• How to complete this task: Of all the lines below, return only those starting with the line holding "theorem test_wf_can : Instr.wf" and going on through the line holding "theorem test_wf_port : Instr.wf", exactly as written.

• Records for the task:
-----

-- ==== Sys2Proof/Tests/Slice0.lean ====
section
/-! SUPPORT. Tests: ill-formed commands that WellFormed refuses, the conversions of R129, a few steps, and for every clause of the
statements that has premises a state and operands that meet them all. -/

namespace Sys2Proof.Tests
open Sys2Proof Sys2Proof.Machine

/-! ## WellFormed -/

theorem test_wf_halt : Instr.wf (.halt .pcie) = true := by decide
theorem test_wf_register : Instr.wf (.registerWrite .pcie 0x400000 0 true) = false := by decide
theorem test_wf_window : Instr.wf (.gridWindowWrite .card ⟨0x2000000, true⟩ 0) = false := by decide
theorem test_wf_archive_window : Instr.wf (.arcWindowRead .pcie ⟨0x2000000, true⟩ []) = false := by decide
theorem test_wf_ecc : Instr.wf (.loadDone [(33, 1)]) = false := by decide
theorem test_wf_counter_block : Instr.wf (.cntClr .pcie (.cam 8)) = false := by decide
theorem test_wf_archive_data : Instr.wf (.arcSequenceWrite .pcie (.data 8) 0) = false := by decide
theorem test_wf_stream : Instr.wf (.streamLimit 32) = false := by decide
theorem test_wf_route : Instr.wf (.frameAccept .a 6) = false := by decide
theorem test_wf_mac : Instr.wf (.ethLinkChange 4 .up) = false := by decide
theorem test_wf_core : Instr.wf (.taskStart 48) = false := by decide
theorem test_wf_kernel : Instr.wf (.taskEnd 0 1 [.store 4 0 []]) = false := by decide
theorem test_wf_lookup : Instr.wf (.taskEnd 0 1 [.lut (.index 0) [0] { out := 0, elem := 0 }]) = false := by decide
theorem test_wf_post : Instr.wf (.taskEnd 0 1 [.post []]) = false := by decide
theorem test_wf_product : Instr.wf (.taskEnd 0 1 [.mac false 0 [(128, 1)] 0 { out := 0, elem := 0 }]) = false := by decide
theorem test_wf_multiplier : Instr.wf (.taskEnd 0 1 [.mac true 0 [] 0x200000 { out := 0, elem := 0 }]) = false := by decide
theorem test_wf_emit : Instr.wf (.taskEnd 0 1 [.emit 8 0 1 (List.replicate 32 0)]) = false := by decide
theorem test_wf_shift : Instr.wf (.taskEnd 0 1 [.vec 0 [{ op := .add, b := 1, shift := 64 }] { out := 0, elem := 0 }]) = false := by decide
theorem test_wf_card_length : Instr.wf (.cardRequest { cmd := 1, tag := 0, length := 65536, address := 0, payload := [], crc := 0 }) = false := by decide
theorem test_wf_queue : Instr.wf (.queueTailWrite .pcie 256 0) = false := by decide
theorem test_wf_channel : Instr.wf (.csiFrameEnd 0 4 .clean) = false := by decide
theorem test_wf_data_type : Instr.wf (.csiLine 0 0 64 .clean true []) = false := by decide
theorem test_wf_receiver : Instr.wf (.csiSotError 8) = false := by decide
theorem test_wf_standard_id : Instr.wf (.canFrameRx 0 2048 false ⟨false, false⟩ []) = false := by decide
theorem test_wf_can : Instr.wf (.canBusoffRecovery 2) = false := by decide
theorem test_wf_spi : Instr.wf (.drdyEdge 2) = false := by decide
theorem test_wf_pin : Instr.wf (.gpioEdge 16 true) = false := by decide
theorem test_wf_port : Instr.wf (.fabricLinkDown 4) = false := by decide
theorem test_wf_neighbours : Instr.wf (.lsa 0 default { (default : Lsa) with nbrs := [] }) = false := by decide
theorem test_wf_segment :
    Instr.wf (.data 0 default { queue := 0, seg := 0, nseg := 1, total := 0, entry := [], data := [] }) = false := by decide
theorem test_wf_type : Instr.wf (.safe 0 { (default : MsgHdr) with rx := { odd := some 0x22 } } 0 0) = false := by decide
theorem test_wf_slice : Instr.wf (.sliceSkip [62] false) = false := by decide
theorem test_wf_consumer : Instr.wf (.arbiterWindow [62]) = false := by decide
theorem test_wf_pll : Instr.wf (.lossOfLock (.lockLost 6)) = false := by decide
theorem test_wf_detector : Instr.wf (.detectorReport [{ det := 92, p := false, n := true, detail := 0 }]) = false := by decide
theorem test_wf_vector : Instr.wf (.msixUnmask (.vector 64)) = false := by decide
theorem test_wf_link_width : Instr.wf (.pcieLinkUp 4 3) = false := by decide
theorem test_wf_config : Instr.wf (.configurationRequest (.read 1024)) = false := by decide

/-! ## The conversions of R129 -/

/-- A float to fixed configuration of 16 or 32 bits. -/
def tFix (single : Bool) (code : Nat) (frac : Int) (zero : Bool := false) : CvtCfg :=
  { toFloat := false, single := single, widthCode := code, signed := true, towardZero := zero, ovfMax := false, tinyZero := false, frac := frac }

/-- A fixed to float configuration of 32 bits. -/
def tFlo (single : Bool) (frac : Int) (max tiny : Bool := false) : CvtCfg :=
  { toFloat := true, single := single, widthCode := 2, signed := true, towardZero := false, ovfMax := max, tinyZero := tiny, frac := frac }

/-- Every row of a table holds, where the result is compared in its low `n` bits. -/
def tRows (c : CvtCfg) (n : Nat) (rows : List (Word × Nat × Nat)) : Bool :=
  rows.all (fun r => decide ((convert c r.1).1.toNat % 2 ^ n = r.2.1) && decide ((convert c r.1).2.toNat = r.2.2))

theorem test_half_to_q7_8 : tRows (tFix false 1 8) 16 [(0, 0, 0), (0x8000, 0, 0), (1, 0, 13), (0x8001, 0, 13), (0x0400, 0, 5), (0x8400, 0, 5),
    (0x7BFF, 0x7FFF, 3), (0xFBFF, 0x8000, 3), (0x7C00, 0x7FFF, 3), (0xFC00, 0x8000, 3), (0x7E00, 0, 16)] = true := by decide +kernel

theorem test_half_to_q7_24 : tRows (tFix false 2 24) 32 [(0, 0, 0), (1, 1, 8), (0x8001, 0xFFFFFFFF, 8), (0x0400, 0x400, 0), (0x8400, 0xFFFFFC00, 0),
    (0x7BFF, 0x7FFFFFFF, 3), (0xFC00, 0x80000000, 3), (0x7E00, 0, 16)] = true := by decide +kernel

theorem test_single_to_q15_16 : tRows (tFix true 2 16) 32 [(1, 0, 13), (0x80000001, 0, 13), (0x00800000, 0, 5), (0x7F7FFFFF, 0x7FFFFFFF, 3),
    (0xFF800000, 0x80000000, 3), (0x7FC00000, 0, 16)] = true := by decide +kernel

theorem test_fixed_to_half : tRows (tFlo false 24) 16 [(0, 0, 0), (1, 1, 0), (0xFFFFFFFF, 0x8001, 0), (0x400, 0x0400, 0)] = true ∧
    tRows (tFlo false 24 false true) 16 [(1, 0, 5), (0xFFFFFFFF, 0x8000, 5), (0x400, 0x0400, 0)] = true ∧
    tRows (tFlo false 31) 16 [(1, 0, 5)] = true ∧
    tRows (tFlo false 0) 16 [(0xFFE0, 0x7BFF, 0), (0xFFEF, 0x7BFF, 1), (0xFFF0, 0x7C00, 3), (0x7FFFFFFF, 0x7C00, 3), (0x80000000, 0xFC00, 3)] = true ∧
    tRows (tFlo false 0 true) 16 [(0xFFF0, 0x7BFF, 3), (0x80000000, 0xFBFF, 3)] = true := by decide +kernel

-----

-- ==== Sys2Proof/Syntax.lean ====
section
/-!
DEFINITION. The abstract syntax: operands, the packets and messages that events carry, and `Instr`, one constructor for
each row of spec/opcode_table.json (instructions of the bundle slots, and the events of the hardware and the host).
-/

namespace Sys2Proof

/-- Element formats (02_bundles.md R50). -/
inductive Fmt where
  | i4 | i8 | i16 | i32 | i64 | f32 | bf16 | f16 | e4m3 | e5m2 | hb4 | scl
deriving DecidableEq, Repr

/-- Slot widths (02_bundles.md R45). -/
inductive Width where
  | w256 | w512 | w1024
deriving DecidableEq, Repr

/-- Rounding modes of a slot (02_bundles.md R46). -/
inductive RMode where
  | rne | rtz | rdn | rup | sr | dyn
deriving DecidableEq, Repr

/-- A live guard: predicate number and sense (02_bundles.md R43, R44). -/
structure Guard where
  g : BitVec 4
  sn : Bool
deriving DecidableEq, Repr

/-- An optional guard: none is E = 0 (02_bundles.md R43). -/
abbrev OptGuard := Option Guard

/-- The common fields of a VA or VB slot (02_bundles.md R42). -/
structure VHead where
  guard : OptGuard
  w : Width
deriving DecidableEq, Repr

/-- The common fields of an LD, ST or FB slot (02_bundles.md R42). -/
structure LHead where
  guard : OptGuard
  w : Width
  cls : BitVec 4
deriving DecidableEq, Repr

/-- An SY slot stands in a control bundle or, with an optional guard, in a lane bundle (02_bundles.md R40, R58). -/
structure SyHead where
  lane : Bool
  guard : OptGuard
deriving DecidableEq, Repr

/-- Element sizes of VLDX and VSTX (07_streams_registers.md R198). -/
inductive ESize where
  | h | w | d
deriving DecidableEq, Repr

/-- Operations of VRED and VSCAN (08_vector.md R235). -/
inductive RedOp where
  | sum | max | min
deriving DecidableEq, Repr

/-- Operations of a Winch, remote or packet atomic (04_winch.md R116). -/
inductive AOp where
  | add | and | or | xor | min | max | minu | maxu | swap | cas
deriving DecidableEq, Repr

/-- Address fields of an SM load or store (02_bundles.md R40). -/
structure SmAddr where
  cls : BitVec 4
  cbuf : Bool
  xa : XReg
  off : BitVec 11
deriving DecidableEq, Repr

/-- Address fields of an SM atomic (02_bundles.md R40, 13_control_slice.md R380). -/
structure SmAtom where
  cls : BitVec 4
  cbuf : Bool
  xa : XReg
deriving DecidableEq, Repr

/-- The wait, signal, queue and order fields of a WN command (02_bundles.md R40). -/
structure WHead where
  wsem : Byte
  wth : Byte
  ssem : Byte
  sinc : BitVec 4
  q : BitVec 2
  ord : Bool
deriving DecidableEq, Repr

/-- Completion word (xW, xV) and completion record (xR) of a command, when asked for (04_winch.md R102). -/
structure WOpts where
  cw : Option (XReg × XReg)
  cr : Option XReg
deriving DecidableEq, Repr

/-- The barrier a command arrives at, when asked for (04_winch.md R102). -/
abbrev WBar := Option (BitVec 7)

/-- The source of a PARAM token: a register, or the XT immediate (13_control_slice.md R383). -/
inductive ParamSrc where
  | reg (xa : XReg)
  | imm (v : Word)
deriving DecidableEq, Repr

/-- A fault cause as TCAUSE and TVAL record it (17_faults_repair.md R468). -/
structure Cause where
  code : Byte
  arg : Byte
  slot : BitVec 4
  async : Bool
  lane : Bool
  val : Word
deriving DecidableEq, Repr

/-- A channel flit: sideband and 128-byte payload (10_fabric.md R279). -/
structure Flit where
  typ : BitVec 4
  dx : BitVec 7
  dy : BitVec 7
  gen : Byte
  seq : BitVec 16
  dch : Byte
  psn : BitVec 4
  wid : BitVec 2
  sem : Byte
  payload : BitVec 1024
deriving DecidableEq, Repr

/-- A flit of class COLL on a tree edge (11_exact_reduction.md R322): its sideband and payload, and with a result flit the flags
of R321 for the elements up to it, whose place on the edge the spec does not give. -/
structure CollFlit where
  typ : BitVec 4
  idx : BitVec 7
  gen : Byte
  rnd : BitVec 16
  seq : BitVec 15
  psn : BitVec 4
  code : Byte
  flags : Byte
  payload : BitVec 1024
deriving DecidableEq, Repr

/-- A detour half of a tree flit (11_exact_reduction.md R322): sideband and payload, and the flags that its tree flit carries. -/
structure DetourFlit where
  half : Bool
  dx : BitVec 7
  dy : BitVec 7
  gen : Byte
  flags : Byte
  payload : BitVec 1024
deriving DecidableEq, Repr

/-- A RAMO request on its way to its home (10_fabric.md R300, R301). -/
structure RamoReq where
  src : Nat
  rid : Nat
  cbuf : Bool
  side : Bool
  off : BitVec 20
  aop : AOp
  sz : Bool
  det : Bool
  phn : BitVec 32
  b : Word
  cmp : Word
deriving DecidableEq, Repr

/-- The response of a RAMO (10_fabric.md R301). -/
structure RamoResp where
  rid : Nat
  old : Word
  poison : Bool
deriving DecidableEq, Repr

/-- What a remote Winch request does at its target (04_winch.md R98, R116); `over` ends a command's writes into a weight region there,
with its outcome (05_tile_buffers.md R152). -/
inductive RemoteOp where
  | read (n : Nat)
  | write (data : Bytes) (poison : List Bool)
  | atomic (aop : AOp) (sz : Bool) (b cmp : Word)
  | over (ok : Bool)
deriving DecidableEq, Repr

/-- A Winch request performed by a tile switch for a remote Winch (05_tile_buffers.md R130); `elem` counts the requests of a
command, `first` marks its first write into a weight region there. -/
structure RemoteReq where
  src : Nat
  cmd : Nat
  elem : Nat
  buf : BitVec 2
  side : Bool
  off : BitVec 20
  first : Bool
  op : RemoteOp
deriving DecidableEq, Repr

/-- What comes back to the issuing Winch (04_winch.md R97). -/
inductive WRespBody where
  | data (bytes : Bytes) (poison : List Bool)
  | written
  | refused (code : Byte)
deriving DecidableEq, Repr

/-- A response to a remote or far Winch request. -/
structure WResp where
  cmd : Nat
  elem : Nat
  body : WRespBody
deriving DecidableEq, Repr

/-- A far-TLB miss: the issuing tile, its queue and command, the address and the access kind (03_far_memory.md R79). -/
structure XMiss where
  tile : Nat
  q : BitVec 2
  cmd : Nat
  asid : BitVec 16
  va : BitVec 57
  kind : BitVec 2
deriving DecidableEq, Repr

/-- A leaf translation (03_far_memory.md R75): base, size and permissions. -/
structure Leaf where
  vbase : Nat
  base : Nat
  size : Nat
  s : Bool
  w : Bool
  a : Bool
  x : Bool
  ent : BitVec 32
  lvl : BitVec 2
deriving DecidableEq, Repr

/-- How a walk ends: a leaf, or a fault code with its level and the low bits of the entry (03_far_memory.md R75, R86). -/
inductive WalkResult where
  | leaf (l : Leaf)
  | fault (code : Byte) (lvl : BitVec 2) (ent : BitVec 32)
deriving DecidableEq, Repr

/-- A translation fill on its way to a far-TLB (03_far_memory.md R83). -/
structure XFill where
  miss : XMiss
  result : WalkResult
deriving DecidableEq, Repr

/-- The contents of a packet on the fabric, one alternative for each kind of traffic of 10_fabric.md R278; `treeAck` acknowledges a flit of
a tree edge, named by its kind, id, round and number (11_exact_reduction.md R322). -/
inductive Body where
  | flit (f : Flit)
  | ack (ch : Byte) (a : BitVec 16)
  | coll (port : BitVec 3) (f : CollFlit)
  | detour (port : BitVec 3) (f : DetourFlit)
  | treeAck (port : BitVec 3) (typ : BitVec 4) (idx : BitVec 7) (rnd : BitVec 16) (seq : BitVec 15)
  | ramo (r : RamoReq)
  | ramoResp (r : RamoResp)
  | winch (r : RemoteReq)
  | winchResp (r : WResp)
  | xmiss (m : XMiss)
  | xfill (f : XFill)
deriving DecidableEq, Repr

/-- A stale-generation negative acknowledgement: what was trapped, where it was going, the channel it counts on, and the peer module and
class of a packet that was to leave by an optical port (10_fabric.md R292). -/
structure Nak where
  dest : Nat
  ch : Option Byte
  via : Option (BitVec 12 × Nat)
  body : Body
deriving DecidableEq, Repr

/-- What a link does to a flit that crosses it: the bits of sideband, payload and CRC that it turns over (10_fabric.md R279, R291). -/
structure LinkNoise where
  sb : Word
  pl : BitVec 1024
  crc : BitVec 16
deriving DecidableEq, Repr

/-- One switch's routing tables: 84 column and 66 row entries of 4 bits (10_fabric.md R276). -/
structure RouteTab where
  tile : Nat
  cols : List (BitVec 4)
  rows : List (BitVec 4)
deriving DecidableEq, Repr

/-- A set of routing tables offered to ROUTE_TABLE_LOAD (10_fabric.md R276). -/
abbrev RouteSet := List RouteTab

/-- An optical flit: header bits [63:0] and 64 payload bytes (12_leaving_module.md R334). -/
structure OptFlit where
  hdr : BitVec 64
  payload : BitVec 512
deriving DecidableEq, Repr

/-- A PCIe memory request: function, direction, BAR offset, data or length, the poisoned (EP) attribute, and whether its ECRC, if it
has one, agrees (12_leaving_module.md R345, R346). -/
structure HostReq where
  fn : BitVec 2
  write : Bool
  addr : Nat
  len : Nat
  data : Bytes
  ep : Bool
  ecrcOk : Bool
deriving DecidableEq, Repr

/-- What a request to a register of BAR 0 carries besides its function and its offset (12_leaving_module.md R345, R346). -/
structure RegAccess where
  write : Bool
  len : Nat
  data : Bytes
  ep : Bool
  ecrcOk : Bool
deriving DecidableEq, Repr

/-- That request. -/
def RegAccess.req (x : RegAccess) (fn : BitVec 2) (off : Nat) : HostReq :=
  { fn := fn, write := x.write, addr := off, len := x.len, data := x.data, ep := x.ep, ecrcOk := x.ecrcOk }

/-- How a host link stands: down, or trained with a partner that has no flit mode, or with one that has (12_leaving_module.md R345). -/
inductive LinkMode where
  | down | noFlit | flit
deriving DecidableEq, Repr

-----

• The answer:
theorem test_wf_can : Instr.wf (.canBusoffRecovery 2) = false := by decide
theorem test_wf_spi : Instr.wf (.drdyEdge 2) = false := by decide
theorem test_wf_pin : Instr.wf (.gpioEdge 16 true) = false := by decide
theorem test_wf_port : Instr.wf (.fabricLinkDown 4) = false := by decide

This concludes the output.